DIRECTIONS FOR THIS TASK: Transcribe only part of the material below: the lines from the one containing "bank preserve _" through the one containing "exact ite_kept (mem_kept", inclusive, exactly as written.

• • •

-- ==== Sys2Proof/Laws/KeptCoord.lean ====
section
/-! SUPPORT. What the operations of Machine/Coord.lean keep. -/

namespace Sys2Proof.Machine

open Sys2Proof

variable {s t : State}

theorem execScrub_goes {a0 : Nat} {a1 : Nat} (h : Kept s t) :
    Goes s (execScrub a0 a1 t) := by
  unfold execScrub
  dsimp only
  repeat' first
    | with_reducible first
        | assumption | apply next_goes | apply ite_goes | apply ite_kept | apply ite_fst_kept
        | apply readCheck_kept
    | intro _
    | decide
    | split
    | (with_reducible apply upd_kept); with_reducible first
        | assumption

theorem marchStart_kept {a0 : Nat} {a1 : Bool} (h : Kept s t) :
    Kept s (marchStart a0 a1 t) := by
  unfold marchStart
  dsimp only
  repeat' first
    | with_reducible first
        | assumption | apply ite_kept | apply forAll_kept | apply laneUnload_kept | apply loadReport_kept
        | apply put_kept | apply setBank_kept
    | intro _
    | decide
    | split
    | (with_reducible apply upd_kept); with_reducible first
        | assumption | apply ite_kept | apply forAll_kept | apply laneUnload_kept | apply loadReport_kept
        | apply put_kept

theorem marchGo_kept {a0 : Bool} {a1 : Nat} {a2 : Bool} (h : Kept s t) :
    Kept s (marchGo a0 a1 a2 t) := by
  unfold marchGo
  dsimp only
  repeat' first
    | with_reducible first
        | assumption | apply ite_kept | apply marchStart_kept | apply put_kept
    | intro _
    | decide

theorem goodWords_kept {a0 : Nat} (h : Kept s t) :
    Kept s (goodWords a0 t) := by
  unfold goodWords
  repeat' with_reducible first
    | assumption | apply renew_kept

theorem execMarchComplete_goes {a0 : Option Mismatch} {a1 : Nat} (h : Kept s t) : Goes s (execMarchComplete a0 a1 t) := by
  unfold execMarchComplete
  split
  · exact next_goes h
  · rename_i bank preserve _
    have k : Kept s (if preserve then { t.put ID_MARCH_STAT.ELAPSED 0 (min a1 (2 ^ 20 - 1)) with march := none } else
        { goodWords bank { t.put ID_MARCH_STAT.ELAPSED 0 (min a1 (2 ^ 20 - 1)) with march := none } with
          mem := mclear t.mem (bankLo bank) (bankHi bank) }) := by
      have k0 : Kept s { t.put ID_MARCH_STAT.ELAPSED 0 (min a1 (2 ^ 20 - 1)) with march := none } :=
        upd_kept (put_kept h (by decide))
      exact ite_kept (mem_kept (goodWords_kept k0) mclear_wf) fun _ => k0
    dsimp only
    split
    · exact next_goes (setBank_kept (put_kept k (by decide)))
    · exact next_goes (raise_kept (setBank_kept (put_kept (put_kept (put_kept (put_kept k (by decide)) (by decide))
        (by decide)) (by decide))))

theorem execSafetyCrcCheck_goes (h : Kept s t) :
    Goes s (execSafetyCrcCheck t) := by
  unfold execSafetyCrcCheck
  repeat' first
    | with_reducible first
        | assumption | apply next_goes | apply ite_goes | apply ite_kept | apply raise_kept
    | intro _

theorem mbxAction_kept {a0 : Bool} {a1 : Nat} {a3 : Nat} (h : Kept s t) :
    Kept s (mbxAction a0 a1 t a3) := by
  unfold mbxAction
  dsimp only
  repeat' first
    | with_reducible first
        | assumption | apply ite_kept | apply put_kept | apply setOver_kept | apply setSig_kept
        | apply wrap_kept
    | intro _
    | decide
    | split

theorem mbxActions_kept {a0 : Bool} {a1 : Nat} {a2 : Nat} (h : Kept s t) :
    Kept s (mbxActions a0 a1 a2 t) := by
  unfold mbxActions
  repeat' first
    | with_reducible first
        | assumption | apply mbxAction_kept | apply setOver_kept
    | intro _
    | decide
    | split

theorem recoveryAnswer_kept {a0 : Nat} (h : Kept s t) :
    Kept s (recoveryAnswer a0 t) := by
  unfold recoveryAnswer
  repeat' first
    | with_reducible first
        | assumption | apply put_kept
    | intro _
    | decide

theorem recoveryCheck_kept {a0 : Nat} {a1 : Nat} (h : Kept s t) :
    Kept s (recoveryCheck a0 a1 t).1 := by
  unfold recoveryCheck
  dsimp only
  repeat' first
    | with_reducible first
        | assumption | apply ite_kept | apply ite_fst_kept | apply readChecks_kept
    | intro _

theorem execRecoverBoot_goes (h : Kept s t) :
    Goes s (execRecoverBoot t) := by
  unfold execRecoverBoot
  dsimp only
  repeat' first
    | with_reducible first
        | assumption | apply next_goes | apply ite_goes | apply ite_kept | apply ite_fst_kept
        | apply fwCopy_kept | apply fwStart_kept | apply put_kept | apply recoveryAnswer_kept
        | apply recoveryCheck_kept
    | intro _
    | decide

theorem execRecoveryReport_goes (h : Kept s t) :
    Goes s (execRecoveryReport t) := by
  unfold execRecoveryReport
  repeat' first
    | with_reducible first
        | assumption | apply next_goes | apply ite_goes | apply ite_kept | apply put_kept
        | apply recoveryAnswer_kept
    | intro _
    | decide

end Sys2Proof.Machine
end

• • •

WORKED SOLUTION:
  · rename_i bank preserve _
    have k : Kept s (if preserve then { t.put ID_MARCH_STAT.ELAPSED 0 (min a1 (2 ^ 20 - 1)) with march := none } else
        { goodWords bank { t.put ID_MARCH_STAT.ELAPSED 0 (min a1 (2 ^ 20 - 1)) with march := none } with
          mem := mclear t.mem (bankLo bank) (bankHi bank) }) := by
      have k0 : Kept s { t.put ID_MARCH_STAT.ELAPSED 0 (min a1 (2 ^ 20 - 1)) with march := none } :=
        upd_kept (put_kept h (by decide))
      exact ite_kept (mem_kept (goodWords_kept k0) mclear_wf) fun _ => k0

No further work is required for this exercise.